[Records from a collection]
-- ==== Sys2Proof/Certificates/Slice0/Obligations.lean ====
section
/-! DEFINITION. The statements for the provers, from the numbered rules of the spec. The words they
share stand first, in terms of bits and numbers and not of the model's own STATUS operations. -/

namespace Sys2Proof.Claims

open Sys2Proof.Machine

/-- STATUS reads as ERR = `err`, STK = `stk`, LBL = `lbl`, and bits [15:5] as in `before`. -/
def StatusReads (st : Word) (err : Nat) (stk lbl : Bool) (before : Word) : Prop :=
  st.toNat % 8 = err ∧ st.getLsbD 3 = stk ∧ st.getLsbD 4 = lbl ∧ st.toNat / 32 = before.toNat / 32

/-- The outcome of a command run in `s` is that it completes with RES = `v` and LBL = `lbl`: ERR is NONE,
and CRC, STK, STATUS[15:5] and what the host presents later are unchanged. -/
def Delivered (o : Host.Outcome State Fault Refusal) (s : State) (v : Word) (lbl : Bool) : Prop :=
  ∃ t, o = .next t ∧ t.res = v ∧ t.crc = s.crc ∧ t.inputs = s.inputs ∧
    StatusReads t.status 0 (s.status.getLsbD 3) lbl s.status

/-- The outcome of a command run in `s` is that it completes with error `code` and exactly the effects of
R242. -/
def Raised (o : Host.Outcome State Fault Refusal) (s : State) (code : Nat) : Prop :=
  ∃ t, o = .next t ∧ t.res = s.res ∧ t.crc = s.crc ∧ t.inputs = s.inputs ∧
    StatusReads t.status code true false s.status

/-- The command completes and delivers `v`. -/
abbrev Delivers (i : Instr) (s : State) (v : Word) (lbl : Bool) : Prop := Delivered (exec i s) s v lbl

/-- The command completes with error `code`. -/
abbrev Raises (i : Instr) (s : State) (code : Nat) : Prop := Raised (exec i s) s code

/-- The command completes with CRC = `c`; RES, STK, STATUS[15:5] and later inputs are unchanged. -/
def SetsCrc (i : Instr) (s : State) (c : Word) : Prop :=
  ∃ t, exec i s = .next t ∧ t.crc = c ∧ t.res = s.res ∧ t.inputs = s.inputs ∧
    StatusReads t.status 0 (s.status.getLsbD 3) false s.status

/-- The uid is that of one of the 16 units (R5). -/
def IsUid (b : Word) : Prop := 100 ≤ b.toNat ∧ b.toNat ≤ 115

/-- The opcodes of R75, as it lists them. -/
def unassigned (op : Nat) : Bool :=
  op == 0x00 || (0x05 ≤ op && op ≤ 0x0F) || (0x15 ≤ op && op ≤ 0x1F) || (0x24 ≤ op && op ≤ 0x2F) ||
    (0x33 ≤ op && op ≤ 0x3F) || (0x4A ≤ op && op ≤ 0x4F) || (0x53 ≤ op && op ≤ 0x7E) ||
    (0x80 ≤ op && op ≤ 0xFF)

/-- The labelled decoders' LBL (R163, R166 to R169); every other command's is 0 (R26). -/
def labelOf : Instr → Bool
  | .decFandir a _ =>
      let code := a.toNat / 256 % 8
      decide (code ∈ [0, 1, 2, 3, 4, 7]) || (code == 5 && Config.fanDirLabel5 == .stop) ||
        (code == 6 && Config.fanDirLabel6 == .stop)
  | .decFanvol a _ => decide (a.toNat / 4096 % 8 ∈ [1, 3, 5])
  | .decMode a _ => decide (a.toNat % 16 ∈ [0, 1, 2, 3, 7])
  | .decOpstat a _ => (Config.opStatLabel (BitVec.ofNat 4 (a.toNat / 256 % 16))).isSome
  | _ => false

/-- The width of the field a code operand is for (R72). -/
def codeWidth : OperandKind → Option Nat
  | .code1 => some 1
  | .code3 => some 3
  | .code4 => some 4
  | _ => none

/-- The transactions of a sequence, in order. -/
def sends (l : List BusStep) : List Transaction :=
  l.filterMap fun
    | .send t => some t
    | .wait _ => none

/-- The answer is a good response to the transaction. -/
def Good (P : Params) (t : Transaction) (answer : Answer) : Prop :=
  ∃ ws, receive P.slaveAddr t answer = .ok ws
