-- ==== Sys2Proof/Laws/Bits.lean ====
section
/-! SUPPORT. What `field` and `ins` (R9) do to each bit, and the bytes of a word. -/

namespace Sys2Proof.Machine

theorem fieldMask_getLsbD (lo width i : Nat) (hi : i < 16) :
    (fieldMask lo width).getLsbD i = (decide (lo ≤ i) && decide (i - lo < width)) := by
  unfold fieldMask
  rw [BitVec.getLsbD_shiftLeft, BitVec.getLsbD_ofNat, Nat.testBit_two_pow_sub_one]
  have hw : (i - lo < 16) := by omega
  by_cases h : lo ≤ i
  · simp [h, hi, hw, show ¬ i < lo by omega]
  · simp [h, hi, show i < lo by omega]

/-- Bit `i` of `field w lo width`. -/
theorem field_getLsbD (w : Word) (lo width i : Nat) :
    (field w lo width).getLsbD i = (decide (i < width) && w.getLsbD (lo + i)) := by
  by_cases hi : i < 16
  · unfold field
    rw [BitVec.getLsbD_and, fieldMask_getLsbD _ _ _ hi, BitVec.getLsbD_ushiftRight]
    simp [Bool.and_comm]
  · rw [BitVec.getLsbD_of_ge _ _ (by omega), BitVec.getLsbD_of_ge w _ (by omega)]
    simp

/-- Bit `i` of `ins w lo width v`: the field's bits are `v`'s, every other bit is `w`'s. -/
theorem ins_getLsbD (w v : Word) (lo width i : Nat) (hi : i < 16) :
    (ins w lo width v).getLsbD i
      = if lo ≤ i ∧ i < lo + width then v.getLsbD (i - lo) else w.getLsbD i := by
  unfold ins
  rw [BitVec.getLsbD_or, BitVec.getLsbD_and, BitVec.getLsbD_not, fieldMask_getLsbD _ _ _ hi,
    BitVec.getLsbD_shiftLeft, BitVec.getLsbD_and, fieldMask_getLsbD _ _ _ (by omega)]
  by_cases h₁ : lo ≤ i
  · by_cases h₂ : i - lo < width
    · rw [if_pos ⟨h₁, by omega⟩]; simp [h₁, h₂, hi]
    · rw [if_neg (by omega)]; simp [h₁, h₂, hi]
  · rw [if_neg (by omega)]; simp [h₁, hi]

/-- A field that another insertion does not overlap is unchanged by it. -/
theorem field_ins_disjoint (w v : Word) (lo width lo' width' : Nat)
    (h : lo + width ≤ lo' ∨ lo' + width' ≤ lo) :
    field (ins w lo' width' v) lo width = field w lo width := by
  apply BitVec.eq_of_getLsbD_eq
  intro i hi
  rw [field_getLsbD, field_getLsbD]
  by_cases hw : i < width
  · by_cases hb : lo + i < 16
    · rw [ins_getLsbD _ _ _ _ _ hb, if_neg (by omega)]
    · rw [BitVec.getLsbD_of_ge _ _ (by omega), BitVec.getLsbD_of_ge _ _ (by omega)]
  · simp [hw]

/-- A field just inserted reads back as the value inserted, cut to its width. -/
theorem field_ins_same (w v : Word) (lo width : Nat) (h : lo + width ≤ 16) :
    field (ins w lo width v) lo width = field v 0 width := by
  apply BitVec.eq_of_getLsbD_eq
  intro i hi
  rw [field_getLsbD, field_getLsbD]
  by_cases hw : i < width
  · rw [ins_getLsbD _ _ _ _ _ (by omega), if_pos (by omega)]
    simp
  · simp [hw]

/-- A field as a number: the bits from `lo` on, cut to its width. -/
theorem field_toNat (w : Word) (lo width : Nat) (h : width ≤ 16) :
    (field w lo width).toNat = w.toNat / 2 ^ lo % 2 ^ width := by
  have hp : 2 ^ width ≤ 2 ^ 16 := Nat.pow_le_pow_right (by omega) h
  have hpos : 0 < 2 ^ width := Nat.pow_pos (by omega)
  simp only [field, fieldMask, BitVec.shiftLeft_zero, BitVec.toNat_and, BitVec.toNat_ushiftRight,
    BitVec.toNat_ofNat]
  rw [Nat.mod_eq_of_lt (by omega), Nat.and_two_pow_sub_one_eq_mod, Nat.shiftRight_eq_div_pow]

@[simp] theorem loByte_getLsbD (w : Word) (i : Nat) :
    (loByte w).getLsbD i = (decide (i < 8) && w.getLsbD i) := by
  simp [loByte]

@[simp] theorem hiByte_getLsbD (w : Word) (i : Nat) :
    (hiByte w).getLsbD i = (decide (i < 8) && w.getLsbD (8 + i)) := by
  simp [hiByte]

@[simp] theorem wordBytes_length (w : Word) : (wordBytes w).length = 2 := rfl

end Sys2Proof.Machine
end

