theorem addrStatusWord_eq_statusAddr {uid : Word} (h : IsUid uid) :
    addrStatusWord uid = .ok (statusAddr uid) := addrStatusWord_ok h

theorem addrCtrlWord_eq_ctrlAddr {k uid : Word} (h : IsUid uid) (hk : 1 ≤ k.toNat ∧ k.toNat ≤ 3) :
    addrCtrlWord k uid = .ok (ctrlAddr k uid) := addrCtrlWord_ok h hk

theorem unitAddresses {uid k : Word} {j : Nat} (h : IsUid uid) (hj : j < 3) (hk : k.toNat = j + 1) :
    UnitAddresses uid j (statusAddr uid) (ctrlAddr k uid) := by
  have hhigh := h.2
  refine ⟨statusAddr_toNat h, ?_⟩
  rw [ctrlAddr, BitVec.toNat_ofNat]
  omega

/-! ### The read before a plan's writes (R283, R288) -/

theorem withStatusRead_of_isUid {uid : Word} (h : IsUid uid)
    (writes : Except BlockError (List BusStep)) :
    withStatusRead uid writes = writes.map fun steps => statusRead (statusAddr uid) :: steps := by
  rw [withStatusRead, addrStatusWord_eq_statusAddr h]
  cases writes <;> rfl

theorem withStatusRead_of_not_isUid {uid : Word} (h : ¬ IsUid uid)
    (writes : Except BlockError (List BusStep)) : withStatusRead uid writes = .error .invalidUnit := by
  rw [withStatusRead, addrStatusWord_error h]; rfl

theorem plan_of_isUid (P : Params) {uid : Word} (h : IsUid uid) (status : StatusBlock) (op : HostOp) :
    op.plan P uid status =
      (op.writes P uid status).map fun steps => statusRead (statusAddr uid) :: steps :=
  withStatusRead_of_isUid h _

theorem plan_of_not_isUid (P : Params) {uid : Word} (h : ¬ IsUid uid) (status : StatusBlock)
    (op : HostOp) : op.plan P uid status = .error .invalidUnit :=
  withStatusRead_of_not_isUid h _

/-- A plan begins with the status read and goes on with the operation's writes. -/
theorem plan_eq_ok_iff {P : Params} {uid : Word} {status : StatusBlock} {op : HostOp}
    {plan : List BusStep} :
    op.plan P uid status = .ok plan ↔ IsUid uid ∧ ∃ steps, op.writes P uid status = .ok steps ∧
      plan = statusRead (statusAddr uid) :: steps := by
  by_cases h : IsUid uid
  · rw [plan_of_isUid P h]
    cases op.writes P uid status <;> simp [Except.map, h, eq_comm]
  · simp [plan_of_not_isUid P h, h]

/-! ### Single-field changes (R283, R284) -/

theorem setFieldWrites_ok (P : Params) {uid k : Word} {current : StatusBlock → Word}
    {mutate : Word → Except BlockError Word} {status : StatusBlock} {z v : Word} (hu : IsUid uid)
    (hk : 1 ≤ k.toNat ∧ k.toNat ≤ 3) (hz : mutate 0 = .ok z) (hv : mutate (current status) = .ok v) :
    setFieldWrites P uid k current mutate status =
      .ok (primeSteps P (.writeSingle (ctrlAddr k uid) (current status)) ++
        [.send (.writeSingle (ctrlAddr k uid) v)]) := by
  rw [setFieldWrites, addrCtrlWord_eq_ctrlAddr hu hk, hz, hv]; rfl

theorem setFieldWrites_error (P : Params) {uid k : Word} (current : StatusBlock → Word)
    {mutate : Word → Except BlockError Word} (status : StatusBlock) {e : BlockError} (hu : IsUid uid)
    (hk : 1 ≤ k.toNat ∧ k.toNat ≤ 3) (hz : mutate 0 = .error e) :
    setFieldWrites P uid k current mutate status = .error e := by
  rw [setFieldWrites, addrCtrlWord_eq_ctrlAddr hu hk, hz]; rfl

theorem setFieldPlan_ok {P : Params} (hP : P.primeRequired = true) {uid k : Word}
    {current : StatusBlock → Word} {mutate : Word → Except BlockError Word} {status : StatusBlock}
    {z v : Word} (hu : IsUid uid) (hk : 1 ≤ k.toNat ∧ k.toNat ≤ 3) (hz : mutate 0 = .ok z)
    (hv : mutate (current status) = .ok v) :
    setFieldPlan P uid k current mutate status = .ok
      [.send (.readInput (statusAddr uid) 6), .send (.writeSingle (ctrlAddr k uid) (current status)),
        .wait 500, .send (.writeSingle (ctrlAddr k uid) v)] := by
  rw [setFieldPlan, withStatusRead_of_isUid hu, setFieldWrites_ok P hu hk hz hv,
    primeSteps_required P _ hP]
  rfl

/-- What an encoder checks does not depend on the word it changes (R192). -/
def ChecksOperandAlone (mutate : Word → Except BlockError Word) : Prop :=
  ∃ (α : Type) (r : Except BlockError α) (f : Word → α → Word), ∀ w, mutate w = r.map (f w)

theorem ChecksOperandAlone.error {mutate : Word → Except BlockError Word}
    (h : ChecksOperandAlone mutate) {w : Word} {e : BlockError} (he : mutate w = .error e) (w' : Word) :
    mutate w' = .error e := by
  obtain ⟨α, r, f, hr⟩ := h
  rw [hr] at he ⊢
  cases r with
  | ok v => cases he
  | error e' => exact he

theorem ChecksOperandAlone.ok {mutate : Word → Except BlockError Word} (h : ChecksOperandAlone mutate)
    {w v : Word} (hv : mutate w = .ok v) (w' : Word) : ∃ v', mutate w' = .ok v' := by
  cases hm : mutate w' with
  | ok v' => exact ⟨v', rfl⟩
  | error e => cases (h.error hm w).symm.trans hv

theorem checksOperandAlone_const (r : Except BlockError Word) : ChecksOperandAlone fun _ => r :=
  ⟨Word, r, fun _ v => v, fun _ => by cases r <;> rfl⟩

/-! ### The table of operations (R202) -/

/-- The operation changes one field: control word `k`, number `j + 1`, from status word `j` as `current`
reads it, by what `encoder` computes, `mutate`. -/
structure FieldChange (P : Params) (op : HostOp) (j : Nat) (encoder : Word → Instr) (k : Word)
    (current : StatusBlock → Word) (mutate : Word → Except BlockError Word) : Prop where
  check : ChecksOperandAlone mutate
  writes : ∀ uid status, op.writes P uid status = setFieldWrites P uid k current mutate status := by
    intros; rfl
  meaning : ∀ w s, execWith P (encoder w) s = completeRes (mutate w) s := by intros; rfl
  number : k.toNat = j + 1 ∧ j < 3 := by decide
  word : ∀ status, status.words[j]? = some (current status) := by intros; rfl
  command : ∀ status, op.commands status = [encoder (current status)] := by intros; rfl

/-- R202's rows for the operations on one field: the control word, the status word and the word
computed. -/
theorem exists_fieldChange (P : Params) {op : HostOp} {j : Nat} {encoder : Word → Instr}
    (h : singleField op = some (j, encoder)) :
    ∃ k current mutate, FieldChange P op j encoder k current mutate := by
  cases op with
  | power target =>
    cases target with
    | none =>
      cases h
      exact ⟨1, StatusBlock.w0, fun w => .ok (togglePowerWord w),
        { check := ⟨Unit, .ok (), fun w _ => togglePowerWord w, fun _ => rfl⟩ }⟩
    | some b =>
      cases h
      exact ⟨1, StatusBlock.w0, fun w => setPowerWord w b, { check := ⟨_, _, _, fun _ => rfl⟩ }⟩
  | fanDirection b =>
    cases h
    exact ⟨1, StatusBlock.w0, fun w => setFanDirWord w b, { check := ⟨_, _, _, fun _ => rfl⟩ }⟩
  | fanVolume b =>
    cases h
    exact ⟨1, StatusBlock.w0, fun w => setFanVolWord w b, { check := ⟨_, _, _, fun _ => rfl⟩ }⟩
  | mode b =>
    cases h
    exact ⟨2, StatusBlock.w1, fun w => setModeWord w b, { check := ⟨_, _, _, fun _ => rfl⟩ }⟩
  | operatingStatus b =>
    cases h
    exact ⟨2, StatusBlock.w1, fun w => setOpStatWord w b, { check := ⟨_, _, _, fun _ => rfl⟩ }⟩
  | setpointHundredths c =>
    cases h
    exact ⟨3, StatusBlock.w2, fun _ => tempEncHWord P.roundTie c,
      { check := checksOperandAlone_const _ }⟩
  | setpointTenths t =>
    cases h
    exact ⟨3, StatusBlock.w2, fun _ => tempEncTWord t, { check := checksOperandAlone_const _ }⟩
  | filterSignReset => cases h
  | compound vol mode c => cases h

- Work request
Could you write out, exactly as they stand, only the lines above that begin at the line with "rw [setFieldWrites, addrCtrlWord_eq_ctrlAddr hu hk, hz, hv];" and stop after the line with "w' = .ok v' := by"?

- Exercise response
  rw [setFieldWrites, addrCtrlWord_eq_ctrlAddr hu hk, hz, hv]; rfl

theorem setFieldWrites_error (P : Params) {uid k : Word} (current : StatusBlock → Word)
    {mutate : Word → Except BlockError Word} (status : StatusBlock) {e : BlockError} (hu : IsUid uid)
    (hk : 1 ≤ k.toNat ∧ k.toNat ≤ 3) (hz : mutate 0 = .error e) :
    setFieldWrites P uid k current mutate status = .error e := by
  rw [setFieldWrites, addrCtrlWord_eq_ctrlAddr hu hk, hz]; rfl

theorem setFieldPlan_ok {P : Params} (hP : P.primeRequired = true) {uid k : Word}
    {current : StatusBlock → Word} {mutate : Word → Except BlockError Word} {status : StatusBlock}
    {z v : Word} (hu : IsUid uid) (hk : 1 ≤ k.toNat ∧ k.toNat ≤ 3) (hz : mutate 0 = .ok z)
    (hv : mutate (current status) = .ok v) :
    setFieldPlan P uid k current mutate status = .ok
      [.send (.readInput (statusAddr uid) 6), .send (.writeSingle (ctrlAddr k uid) (current status)),
        .wait 500, .send (.writeSingle (ctrlAddr k uid) v)] := by
  rw [setFieldPlan, withStatusRead_of_isUid hu, setFieldWrites_ok P hu hk hz hv,
    primeSteps_required P _ hP]
  rfl

/-- What an encoder checks does not depend on the word it changes (R192). -/
def ChecksOperandAlone (mutate : Word → Except BlockError Word) : Prop :=
  ∃ (α : Type) (r : Except BlockError α) (f : Word → α → Word), ∀ w, mutate w = r.map (f w)

theorem ChecksOperandAlone.error {mutate : Word → Except BlockError Word}
    (h : ChecksOperandAlone mutate) {w : Word} {e : BlockError} (he : mutate w = .error e) (w' : Word) :
    mutate w' = .error e := by
  obtain ⟨α, r, f, hr⟩ := h
  rw [hr] at he ⊢
  cases r with
  | ok v => cases he
  | error e' => exact he

theorem ChecksOperandAlone.ok {mutate : Word → Except BlockError Word} (h : ChecksOperandAlone mutate)
    {w v : Word} (hv : mutate w = .ok v) (w' : Word) : ∃ v', mutate w' = .ok v' := by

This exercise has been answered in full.